[Stored data entries]

========

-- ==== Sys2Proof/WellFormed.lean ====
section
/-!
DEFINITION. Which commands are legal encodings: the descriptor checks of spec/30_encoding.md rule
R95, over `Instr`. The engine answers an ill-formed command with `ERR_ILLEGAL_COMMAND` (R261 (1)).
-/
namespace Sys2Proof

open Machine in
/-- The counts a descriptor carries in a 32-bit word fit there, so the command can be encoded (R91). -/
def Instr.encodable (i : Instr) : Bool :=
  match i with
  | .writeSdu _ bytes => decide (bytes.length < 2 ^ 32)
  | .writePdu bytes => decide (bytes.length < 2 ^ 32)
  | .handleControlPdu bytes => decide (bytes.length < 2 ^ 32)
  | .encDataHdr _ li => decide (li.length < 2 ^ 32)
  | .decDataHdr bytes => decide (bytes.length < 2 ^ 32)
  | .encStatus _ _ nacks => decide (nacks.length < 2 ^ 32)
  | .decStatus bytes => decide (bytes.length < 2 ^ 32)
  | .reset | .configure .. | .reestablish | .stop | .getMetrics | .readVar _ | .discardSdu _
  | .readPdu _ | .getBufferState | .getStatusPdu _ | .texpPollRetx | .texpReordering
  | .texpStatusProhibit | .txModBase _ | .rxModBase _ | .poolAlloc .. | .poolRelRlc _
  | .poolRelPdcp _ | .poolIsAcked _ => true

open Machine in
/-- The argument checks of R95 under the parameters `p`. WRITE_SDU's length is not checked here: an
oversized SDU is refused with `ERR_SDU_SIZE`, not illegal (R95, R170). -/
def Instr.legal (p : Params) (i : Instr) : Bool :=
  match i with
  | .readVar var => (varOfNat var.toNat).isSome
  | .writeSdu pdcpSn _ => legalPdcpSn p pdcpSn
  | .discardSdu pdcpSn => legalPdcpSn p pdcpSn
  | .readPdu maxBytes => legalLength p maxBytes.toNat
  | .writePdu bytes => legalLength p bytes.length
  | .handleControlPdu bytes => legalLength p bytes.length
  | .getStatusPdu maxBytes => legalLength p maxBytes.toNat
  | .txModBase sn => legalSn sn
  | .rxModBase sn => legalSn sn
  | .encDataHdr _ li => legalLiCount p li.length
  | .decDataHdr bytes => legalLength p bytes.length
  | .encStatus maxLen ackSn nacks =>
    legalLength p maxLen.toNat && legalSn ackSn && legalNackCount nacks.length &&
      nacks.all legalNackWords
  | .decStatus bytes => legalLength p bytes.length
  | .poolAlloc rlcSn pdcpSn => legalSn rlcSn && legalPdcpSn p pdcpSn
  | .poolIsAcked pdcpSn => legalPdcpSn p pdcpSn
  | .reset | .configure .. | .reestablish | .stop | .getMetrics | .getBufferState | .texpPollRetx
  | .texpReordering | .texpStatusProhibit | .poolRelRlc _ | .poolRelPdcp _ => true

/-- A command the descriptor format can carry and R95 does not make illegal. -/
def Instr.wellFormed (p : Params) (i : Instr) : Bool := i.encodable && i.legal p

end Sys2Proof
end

========

WORK TO BE COMPLETED
What is needed is an exact copy of the entries above, from the first line through the line holding "legalLiCount p li.length", with both of those lines kept; please give nothing else.

OUTPUT BELOW
-- ==== Sys2Proof/WellFormed.lean ====
section
/-!
DEFINITION. Which commands are legal encodings: the descriptor checks of spec/30_encoding.md rule
R95, over `Instr`. The engine answers an ill-formed command with `ERR_ILLEGAL_COMMAND` (R261 (1)).
-/
namespace Sys2Proof

open Machine in
/-- The counts a descriptor carries in a 32-bit word fit there, so the command can be encoded (R91). -/
def Instr.encodable (i : Instr) : Bool :=
  match i with
  | .writeSdu _ bytes => decide (bytes.length < 2 ^ 32)
  | .writePdu bytes => decide (bytes.length < 2 ^ 32)
  | .handleControlPdu bytes => decide (bytes.length < 2 ^ 32)
  | .encDataHdr _ li => decide (li.length < 2 ^ 32)
  | .decDataHdr bytes => decide (bytes.length < 2 ^ 32)
  | .encStatus _ _ nacks => decide (nacks.length < 2 ^ 32)
  | .decStatus bytes => decide (bytes.length < 2 ^ 32)
  | .reset | .configure .. | .reestablish | .stop | .getMetrics | .readVar _ | .discardSdu _
  | .readPdu _ | .getBufferState | .getStatusPdu _ | .texpPollRetx | .texpReordering
  | .texpStatusProhibit | .txModBase _ | .rxModBase _ | .poolAlloc .. | .poolRelRlc _
  | .poolRelPdcp _ | .poolIsAcked _ => true

open Machine in
/-- The argument checks of R95 under the parameters `p`. WRITE_SDU's length is not checked here: an
oversized SDU is refused with `ERR_SDU_SIZE`, not illegal (R95, R170). -/
def Instr.legal (p : Params) (i : Instr) : Bool :=
  match i with
  | .readVar var => (varOfNat var.toNat).isSome
  | .writeSdu pdcpSn _ => legalPdcpSn p pdcpSn
  | .discardSdu pdcpSn => legalPdcpSn p pdcpSn
  | .readPdu maxBytes => legalLength p maxBytes.toNat
  | .writePdu bytes => legalLength p bytes.length
  | .handleControlPdu bytes => legalLength p bytes.length
  | .getStatusPdu maxBytes => legalLength p maxBytes.toNat
  | .txModBase sn => legalSn sn
  | .rxModBase sn => legalSn sn
  | .encDataHdr _ li => legalLiCount p li.length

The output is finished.